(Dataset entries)
# # #
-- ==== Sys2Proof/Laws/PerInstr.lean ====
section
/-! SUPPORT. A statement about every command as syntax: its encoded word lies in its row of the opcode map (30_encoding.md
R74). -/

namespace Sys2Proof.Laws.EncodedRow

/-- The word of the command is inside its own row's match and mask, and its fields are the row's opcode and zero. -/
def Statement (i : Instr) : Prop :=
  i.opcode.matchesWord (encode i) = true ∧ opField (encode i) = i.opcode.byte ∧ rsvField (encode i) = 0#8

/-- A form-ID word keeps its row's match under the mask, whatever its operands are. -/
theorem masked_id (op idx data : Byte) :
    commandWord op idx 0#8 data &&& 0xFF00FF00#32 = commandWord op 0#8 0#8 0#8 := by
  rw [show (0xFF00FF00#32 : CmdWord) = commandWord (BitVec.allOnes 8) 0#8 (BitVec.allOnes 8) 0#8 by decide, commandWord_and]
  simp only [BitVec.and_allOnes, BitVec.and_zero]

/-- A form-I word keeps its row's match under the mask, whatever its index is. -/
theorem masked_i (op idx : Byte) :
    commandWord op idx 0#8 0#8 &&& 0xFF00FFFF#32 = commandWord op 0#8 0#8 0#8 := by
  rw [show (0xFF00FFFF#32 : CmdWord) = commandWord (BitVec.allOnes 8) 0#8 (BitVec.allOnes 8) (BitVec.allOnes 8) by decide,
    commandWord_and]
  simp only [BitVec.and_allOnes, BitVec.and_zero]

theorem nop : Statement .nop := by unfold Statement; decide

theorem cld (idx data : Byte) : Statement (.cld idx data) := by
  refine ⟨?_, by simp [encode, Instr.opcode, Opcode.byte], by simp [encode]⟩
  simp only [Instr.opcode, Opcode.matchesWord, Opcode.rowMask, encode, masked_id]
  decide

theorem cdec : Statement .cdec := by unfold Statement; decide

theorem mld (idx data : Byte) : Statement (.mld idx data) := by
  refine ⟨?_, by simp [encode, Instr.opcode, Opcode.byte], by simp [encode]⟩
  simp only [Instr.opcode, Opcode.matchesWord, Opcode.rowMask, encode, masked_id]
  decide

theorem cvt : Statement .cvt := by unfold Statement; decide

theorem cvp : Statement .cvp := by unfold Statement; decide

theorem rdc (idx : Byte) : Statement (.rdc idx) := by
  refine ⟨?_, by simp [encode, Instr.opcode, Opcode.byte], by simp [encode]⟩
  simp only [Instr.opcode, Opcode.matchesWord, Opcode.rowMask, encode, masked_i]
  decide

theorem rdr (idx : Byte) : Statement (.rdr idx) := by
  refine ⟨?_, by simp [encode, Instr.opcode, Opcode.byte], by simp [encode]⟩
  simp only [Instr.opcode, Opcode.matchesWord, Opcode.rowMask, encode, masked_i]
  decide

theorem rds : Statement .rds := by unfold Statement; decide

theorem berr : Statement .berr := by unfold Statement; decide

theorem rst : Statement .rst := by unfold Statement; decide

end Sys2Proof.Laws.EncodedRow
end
# # #
* [EXERCISE OBJECTIVE] Exact duplication is required for the lines above, from the line that contains "i.opcode.matchesWord (encode i)" to the line that contains "theorem cvt : Statement", inclusive; omit all others.

* [RESULT FOR THIS TASK]
  i.opcode.matchesWord (encode i) = true ∧ opField (encode i) = i.opcode.byte ∧ rsvField (encode i) = 0#8

/-- A form-ID word keeps its row's match under the mask, whatever its operands are. -/
theorem masked_id (op idx data : Byte) :
    commandWord op idx 0#8 data &&& 0xFF00FF00#32 = commandWord op 0#8 0#8 0#8 := by
  rw [show (0xFF00FF00#32 : CmdWord) = commandWord (BitVec.allOnes 8) 0#8 (BitVec.allOnes 8) 0#8 by decide, commandWord_and]
  simp only [BitVec.and_allOnes, BitVec.and_zero]

/-- A form-I word keeps its row's match under the mask, whatever its index is. -/
theorem masked_i (op idx : Byte) :
    commandWord op idx 0#8 0#8 &&& 0xFF00FFFF#32 = commandWord op 0#8 0#8 0#8 := by
  rw [show (0xFF00FFFF#32 : CmdWord) = commandWord (BitVec.allOnes 8) 0#8 (BitVec.allOnes 8) (BitVec.allOnes 8) by decide,
    commandWord_and]
  simp only [BitVec.and_allOnes, BitVec.and_zero]

theorem nop : Statement .nop := by unfold Statement; decide

theorem cld (idx data : Byte) : Statement (.cld idx data) := by
  refine ⟨?_, by simp [encode, Instr.opcode, Opcode.byte], by simp [encode]⟩
  simp only [Instr.opcode, Opcode.matchesWord, Opcode.rowMask, encode, masked_id]
  decide

theorem cdec : Statement .cdec := by unfold Statement; decide

theorem mld (idx data : Byte) : Statement (.mld idx data) := by
  refine ⟨?_, by simp [encode, Instr.opcode, Opcode.byte], by simp [encode]⟩
  simp only [Instr.opcode, Opcode.matchesWord, Opcode.rowMask, encode, masked_id]
  decide

theorem cvt : Statement .cvt := by unfold Statement; decide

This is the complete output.